Your task
The listing below holds a line with "State) = s)" and a line with "command it ran.". Reproduce those two lines exactly, plus everything between them.

Records shown
▬▬▬▬▬▬
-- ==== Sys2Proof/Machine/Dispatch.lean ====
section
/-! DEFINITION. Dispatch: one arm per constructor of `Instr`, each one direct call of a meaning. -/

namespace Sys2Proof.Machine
▬▬▬▬▬▬
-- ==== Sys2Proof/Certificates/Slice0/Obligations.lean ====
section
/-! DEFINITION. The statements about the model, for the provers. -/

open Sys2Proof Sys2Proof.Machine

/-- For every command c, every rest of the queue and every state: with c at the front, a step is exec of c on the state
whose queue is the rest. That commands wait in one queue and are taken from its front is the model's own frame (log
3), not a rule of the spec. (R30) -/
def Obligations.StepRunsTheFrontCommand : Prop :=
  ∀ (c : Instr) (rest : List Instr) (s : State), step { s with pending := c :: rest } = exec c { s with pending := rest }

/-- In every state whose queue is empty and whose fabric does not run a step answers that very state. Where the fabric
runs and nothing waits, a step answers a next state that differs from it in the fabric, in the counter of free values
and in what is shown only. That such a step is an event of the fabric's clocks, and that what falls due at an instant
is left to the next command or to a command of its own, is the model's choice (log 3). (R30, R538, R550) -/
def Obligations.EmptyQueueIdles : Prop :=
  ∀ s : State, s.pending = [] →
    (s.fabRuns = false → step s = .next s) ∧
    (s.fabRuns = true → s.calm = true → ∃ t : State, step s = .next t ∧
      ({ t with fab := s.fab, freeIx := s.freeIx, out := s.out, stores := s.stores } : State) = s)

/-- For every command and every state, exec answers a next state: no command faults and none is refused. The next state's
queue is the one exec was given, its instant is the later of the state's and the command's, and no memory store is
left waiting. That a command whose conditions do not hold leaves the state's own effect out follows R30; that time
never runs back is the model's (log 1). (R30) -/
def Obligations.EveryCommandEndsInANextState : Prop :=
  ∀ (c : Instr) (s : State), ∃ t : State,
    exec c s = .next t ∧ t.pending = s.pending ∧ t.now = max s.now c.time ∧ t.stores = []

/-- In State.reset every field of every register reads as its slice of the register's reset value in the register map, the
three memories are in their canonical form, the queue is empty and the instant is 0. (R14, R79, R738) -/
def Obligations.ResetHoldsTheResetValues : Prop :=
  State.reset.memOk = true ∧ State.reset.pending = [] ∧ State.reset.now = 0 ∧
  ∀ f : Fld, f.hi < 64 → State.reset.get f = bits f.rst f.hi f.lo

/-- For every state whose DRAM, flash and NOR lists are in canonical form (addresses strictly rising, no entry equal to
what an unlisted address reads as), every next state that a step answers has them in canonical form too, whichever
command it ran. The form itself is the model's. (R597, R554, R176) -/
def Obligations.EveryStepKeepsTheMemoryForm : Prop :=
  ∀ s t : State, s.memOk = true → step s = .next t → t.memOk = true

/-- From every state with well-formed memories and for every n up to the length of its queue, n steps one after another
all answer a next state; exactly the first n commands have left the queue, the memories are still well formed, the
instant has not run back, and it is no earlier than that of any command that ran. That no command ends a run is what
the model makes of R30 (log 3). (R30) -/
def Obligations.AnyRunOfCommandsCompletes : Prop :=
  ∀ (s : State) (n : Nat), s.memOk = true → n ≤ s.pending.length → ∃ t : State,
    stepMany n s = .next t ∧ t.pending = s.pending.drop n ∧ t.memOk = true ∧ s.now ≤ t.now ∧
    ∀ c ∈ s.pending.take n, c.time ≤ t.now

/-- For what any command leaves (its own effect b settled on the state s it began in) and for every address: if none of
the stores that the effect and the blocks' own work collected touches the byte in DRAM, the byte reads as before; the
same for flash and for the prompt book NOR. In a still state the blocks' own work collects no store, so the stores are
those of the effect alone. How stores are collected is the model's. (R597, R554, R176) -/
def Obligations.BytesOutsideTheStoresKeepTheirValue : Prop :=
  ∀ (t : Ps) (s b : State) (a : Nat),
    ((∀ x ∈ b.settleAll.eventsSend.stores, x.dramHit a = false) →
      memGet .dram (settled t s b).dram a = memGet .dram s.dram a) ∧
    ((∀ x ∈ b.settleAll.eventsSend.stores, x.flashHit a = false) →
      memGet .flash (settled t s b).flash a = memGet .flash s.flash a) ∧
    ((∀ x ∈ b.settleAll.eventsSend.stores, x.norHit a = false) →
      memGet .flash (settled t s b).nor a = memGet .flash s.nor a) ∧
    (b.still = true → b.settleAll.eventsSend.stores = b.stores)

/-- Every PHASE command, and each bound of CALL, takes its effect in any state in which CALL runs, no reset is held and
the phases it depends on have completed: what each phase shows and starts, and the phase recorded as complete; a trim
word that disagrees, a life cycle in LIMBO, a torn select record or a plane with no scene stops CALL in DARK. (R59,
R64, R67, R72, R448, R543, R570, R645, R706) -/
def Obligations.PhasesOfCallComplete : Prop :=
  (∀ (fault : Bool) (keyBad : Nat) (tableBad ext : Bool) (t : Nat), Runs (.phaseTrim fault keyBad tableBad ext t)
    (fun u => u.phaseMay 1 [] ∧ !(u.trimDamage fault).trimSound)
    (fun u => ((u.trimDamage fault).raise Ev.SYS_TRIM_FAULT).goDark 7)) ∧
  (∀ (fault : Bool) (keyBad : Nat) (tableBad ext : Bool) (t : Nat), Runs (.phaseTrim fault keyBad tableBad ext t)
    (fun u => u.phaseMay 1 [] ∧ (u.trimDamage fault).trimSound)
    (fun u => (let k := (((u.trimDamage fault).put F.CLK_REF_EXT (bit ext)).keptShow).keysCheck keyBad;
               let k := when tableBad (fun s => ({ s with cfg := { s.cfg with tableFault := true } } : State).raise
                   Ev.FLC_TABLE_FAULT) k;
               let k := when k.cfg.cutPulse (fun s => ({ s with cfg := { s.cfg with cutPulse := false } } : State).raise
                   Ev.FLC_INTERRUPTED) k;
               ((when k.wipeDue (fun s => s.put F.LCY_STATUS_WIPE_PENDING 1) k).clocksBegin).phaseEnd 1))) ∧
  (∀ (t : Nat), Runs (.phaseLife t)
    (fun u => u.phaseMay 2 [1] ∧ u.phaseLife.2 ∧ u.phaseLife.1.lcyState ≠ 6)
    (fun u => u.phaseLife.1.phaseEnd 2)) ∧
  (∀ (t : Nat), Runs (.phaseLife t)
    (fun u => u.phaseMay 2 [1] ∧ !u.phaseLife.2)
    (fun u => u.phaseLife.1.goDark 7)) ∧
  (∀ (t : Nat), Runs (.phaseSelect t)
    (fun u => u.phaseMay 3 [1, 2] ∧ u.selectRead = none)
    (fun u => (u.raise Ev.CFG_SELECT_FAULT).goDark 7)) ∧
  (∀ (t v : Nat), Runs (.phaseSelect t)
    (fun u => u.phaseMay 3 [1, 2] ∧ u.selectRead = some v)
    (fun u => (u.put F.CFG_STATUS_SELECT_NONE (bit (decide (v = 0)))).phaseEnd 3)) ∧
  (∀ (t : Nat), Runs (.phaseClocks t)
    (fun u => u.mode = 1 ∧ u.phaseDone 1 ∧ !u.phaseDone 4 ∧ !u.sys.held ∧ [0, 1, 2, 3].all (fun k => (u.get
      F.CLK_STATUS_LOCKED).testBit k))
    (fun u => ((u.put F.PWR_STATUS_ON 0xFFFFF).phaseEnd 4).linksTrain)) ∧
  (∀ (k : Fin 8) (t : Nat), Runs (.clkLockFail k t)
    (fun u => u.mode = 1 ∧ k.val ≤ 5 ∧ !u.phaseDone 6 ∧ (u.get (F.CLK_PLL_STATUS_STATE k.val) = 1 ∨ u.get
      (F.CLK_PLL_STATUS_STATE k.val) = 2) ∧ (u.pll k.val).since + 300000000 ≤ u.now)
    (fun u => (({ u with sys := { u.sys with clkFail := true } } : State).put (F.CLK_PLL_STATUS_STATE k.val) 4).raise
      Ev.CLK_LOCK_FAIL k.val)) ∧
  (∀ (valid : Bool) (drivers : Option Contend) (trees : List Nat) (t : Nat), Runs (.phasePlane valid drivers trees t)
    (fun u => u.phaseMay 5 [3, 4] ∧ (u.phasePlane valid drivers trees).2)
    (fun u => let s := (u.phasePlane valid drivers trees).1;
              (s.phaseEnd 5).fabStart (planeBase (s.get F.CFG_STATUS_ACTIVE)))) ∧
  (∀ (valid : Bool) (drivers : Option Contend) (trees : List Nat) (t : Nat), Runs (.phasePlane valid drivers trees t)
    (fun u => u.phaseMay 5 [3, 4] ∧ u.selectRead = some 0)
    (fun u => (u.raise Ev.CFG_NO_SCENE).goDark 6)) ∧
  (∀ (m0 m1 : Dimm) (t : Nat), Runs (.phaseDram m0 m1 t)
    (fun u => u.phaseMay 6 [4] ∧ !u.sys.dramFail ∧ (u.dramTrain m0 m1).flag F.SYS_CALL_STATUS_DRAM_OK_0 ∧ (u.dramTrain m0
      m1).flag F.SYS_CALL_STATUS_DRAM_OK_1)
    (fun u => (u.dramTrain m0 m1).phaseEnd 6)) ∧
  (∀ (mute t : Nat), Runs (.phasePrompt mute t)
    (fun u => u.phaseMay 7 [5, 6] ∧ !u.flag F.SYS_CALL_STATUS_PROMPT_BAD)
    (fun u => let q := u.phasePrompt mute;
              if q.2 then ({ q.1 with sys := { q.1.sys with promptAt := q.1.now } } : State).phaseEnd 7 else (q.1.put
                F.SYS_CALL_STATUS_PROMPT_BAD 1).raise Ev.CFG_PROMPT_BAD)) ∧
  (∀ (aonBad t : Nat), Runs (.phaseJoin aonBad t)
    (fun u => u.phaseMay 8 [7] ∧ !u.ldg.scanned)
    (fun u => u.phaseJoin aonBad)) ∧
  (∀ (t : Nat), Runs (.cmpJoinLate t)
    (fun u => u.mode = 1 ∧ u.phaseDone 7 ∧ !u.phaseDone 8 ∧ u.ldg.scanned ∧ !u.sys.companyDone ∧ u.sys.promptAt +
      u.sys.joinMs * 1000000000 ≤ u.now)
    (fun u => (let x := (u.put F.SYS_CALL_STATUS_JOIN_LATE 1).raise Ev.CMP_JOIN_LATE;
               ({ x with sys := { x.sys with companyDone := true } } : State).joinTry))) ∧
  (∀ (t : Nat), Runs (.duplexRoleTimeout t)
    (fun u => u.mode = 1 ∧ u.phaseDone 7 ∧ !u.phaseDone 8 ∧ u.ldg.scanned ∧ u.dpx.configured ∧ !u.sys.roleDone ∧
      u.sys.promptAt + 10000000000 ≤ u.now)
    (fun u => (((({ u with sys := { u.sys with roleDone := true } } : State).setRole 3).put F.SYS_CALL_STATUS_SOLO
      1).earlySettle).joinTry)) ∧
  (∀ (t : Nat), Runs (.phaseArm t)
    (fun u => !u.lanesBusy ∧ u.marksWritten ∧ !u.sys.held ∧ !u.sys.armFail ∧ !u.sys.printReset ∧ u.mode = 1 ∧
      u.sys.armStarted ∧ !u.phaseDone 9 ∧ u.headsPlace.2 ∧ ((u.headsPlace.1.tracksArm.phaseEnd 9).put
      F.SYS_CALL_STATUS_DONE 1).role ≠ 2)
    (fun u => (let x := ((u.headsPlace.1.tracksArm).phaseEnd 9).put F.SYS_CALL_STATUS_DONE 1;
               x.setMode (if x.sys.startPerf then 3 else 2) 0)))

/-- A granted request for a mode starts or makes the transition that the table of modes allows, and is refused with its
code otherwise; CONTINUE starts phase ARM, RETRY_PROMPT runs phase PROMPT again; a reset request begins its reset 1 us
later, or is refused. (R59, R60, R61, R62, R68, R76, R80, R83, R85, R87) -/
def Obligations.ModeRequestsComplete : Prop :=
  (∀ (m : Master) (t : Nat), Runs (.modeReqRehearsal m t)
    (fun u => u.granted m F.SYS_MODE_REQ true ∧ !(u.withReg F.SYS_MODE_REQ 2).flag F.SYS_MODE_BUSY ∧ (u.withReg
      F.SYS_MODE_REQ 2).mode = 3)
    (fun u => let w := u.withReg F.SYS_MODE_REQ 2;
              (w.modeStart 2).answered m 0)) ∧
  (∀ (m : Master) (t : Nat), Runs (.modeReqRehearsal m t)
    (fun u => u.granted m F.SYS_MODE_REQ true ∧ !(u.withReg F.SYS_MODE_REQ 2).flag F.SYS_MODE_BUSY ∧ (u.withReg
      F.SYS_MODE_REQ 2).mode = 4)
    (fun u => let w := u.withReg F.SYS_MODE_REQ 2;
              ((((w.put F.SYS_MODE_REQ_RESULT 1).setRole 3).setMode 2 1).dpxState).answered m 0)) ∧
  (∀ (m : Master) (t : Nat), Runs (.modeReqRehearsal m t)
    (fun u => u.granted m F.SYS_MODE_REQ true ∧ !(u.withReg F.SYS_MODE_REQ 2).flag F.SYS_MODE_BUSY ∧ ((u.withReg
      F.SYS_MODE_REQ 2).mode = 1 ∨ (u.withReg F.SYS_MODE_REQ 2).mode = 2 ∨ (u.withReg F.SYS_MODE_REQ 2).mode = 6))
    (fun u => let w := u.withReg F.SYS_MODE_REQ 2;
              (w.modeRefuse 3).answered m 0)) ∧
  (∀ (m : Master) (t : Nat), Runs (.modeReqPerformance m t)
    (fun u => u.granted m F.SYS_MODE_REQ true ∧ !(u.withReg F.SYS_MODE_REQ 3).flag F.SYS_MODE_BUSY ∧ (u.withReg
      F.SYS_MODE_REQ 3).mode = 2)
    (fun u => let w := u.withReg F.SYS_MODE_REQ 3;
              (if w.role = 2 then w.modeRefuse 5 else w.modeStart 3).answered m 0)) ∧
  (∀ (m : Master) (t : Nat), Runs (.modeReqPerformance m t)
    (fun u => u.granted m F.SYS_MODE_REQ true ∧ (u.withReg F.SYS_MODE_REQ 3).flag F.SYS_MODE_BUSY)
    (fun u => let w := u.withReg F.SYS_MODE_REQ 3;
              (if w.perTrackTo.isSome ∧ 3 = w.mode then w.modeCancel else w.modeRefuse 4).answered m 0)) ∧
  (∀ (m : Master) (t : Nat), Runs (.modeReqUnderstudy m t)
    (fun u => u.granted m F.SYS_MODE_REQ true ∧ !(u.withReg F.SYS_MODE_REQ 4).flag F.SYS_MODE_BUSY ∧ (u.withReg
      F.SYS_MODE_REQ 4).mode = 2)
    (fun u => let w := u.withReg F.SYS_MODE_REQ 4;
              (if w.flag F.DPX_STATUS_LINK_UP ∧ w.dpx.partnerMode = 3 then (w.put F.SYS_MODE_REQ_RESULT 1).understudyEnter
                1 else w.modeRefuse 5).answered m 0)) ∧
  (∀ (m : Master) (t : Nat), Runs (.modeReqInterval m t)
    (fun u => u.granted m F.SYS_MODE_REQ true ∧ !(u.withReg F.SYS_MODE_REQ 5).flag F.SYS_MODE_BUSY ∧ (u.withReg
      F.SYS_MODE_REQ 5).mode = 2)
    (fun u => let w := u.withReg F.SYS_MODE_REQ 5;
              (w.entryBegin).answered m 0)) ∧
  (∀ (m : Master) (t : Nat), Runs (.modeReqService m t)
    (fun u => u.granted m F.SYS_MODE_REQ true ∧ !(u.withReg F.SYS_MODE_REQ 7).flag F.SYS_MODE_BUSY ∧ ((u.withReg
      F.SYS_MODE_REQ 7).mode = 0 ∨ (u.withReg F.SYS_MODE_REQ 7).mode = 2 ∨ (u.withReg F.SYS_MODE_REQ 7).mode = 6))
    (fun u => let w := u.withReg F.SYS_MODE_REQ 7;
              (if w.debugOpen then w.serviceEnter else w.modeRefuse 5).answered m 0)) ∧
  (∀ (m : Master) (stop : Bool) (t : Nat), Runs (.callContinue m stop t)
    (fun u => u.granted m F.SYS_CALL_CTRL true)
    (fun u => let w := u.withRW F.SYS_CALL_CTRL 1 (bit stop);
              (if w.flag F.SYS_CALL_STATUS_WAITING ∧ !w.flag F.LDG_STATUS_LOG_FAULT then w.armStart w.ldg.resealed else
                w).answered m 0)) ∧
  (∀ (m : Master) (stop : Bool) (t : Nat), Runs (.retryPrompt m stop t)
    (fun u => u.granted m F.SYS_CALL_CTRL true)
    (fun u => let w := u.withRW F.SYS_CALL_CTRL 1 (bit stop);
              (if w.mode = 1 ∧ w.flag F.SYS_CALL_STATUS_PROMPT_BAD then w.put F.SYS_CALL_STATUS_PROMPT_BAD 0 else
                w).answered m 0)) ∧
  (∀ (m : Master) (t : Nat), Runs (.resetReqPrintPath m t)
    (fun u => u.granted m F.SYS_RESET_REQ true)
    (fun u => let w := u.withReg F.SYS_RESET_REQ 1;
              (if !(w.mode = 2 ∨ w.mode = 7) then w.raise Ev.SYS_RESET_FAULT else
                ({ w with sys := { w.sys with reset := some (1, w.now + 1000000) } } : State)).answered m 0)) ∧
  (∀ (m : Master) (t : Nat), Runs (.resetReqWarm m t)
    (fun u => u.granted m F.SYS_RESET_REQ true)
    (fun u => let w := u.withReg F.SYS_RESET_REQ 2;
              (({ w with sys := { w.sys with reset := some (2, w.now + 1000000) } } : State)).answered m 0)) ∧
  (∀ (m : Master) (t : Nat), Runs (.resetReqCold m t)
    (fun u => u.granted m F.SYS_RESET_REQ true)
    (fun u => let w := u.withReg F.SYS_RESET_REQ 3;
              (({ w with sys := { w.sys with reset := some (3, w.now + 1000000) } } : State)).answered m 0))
▬▬▬▬▬▬
Task answer
      ({ t with fab := s.fab, freeIx := s.freeIx, out := s.out, stores := s.stores } : State) = s)

/-- For every command and every state, exec answers a next state: no command faults and none is refused. The next state's
queue is the one exec was given, its instant is the later of the state's and the command's, and no memory store is
left waiting. That a command whose conditions do not hold leaves the state's own effect out follows R30; that time
never runs back is the model's (log 1). (R30) -/
def Obligations.EveryCommandEndsInANextState : Prop :=
  ∀ (c : Instr) (s : State), ∃ t : State,
    exec c s = .next t ∧ t.pending = s.pending ∧ t.now = max s.now c.time ∧ t.stores = []

/-- In State.reset every field of every register reads as its slice of the register's reset value in the register map, the
three memories are in their canonical form, the queue is empty and the instant is 0. (R14, R79, R738) -/
def Obligations.ResetHoldsTheResetValues : Prop :=
  State.reset.memOk = true ∧ State.reset.pending = [] ∧ State.reset.now = 0 ∧
  ∀ f : Fld, f.hi < 64 → State.reset.get f = bits f.rst f.hi f.lo

/-- For every state whose DRAM, flash and NOR lists are in canonical form (addresses strictly rising, no entry equal to
what an unlisted address reads as), every next state that a step answers has them in canonical form too, whichever
command it ran. The form itself is the model's. (R597, R554, R176) -/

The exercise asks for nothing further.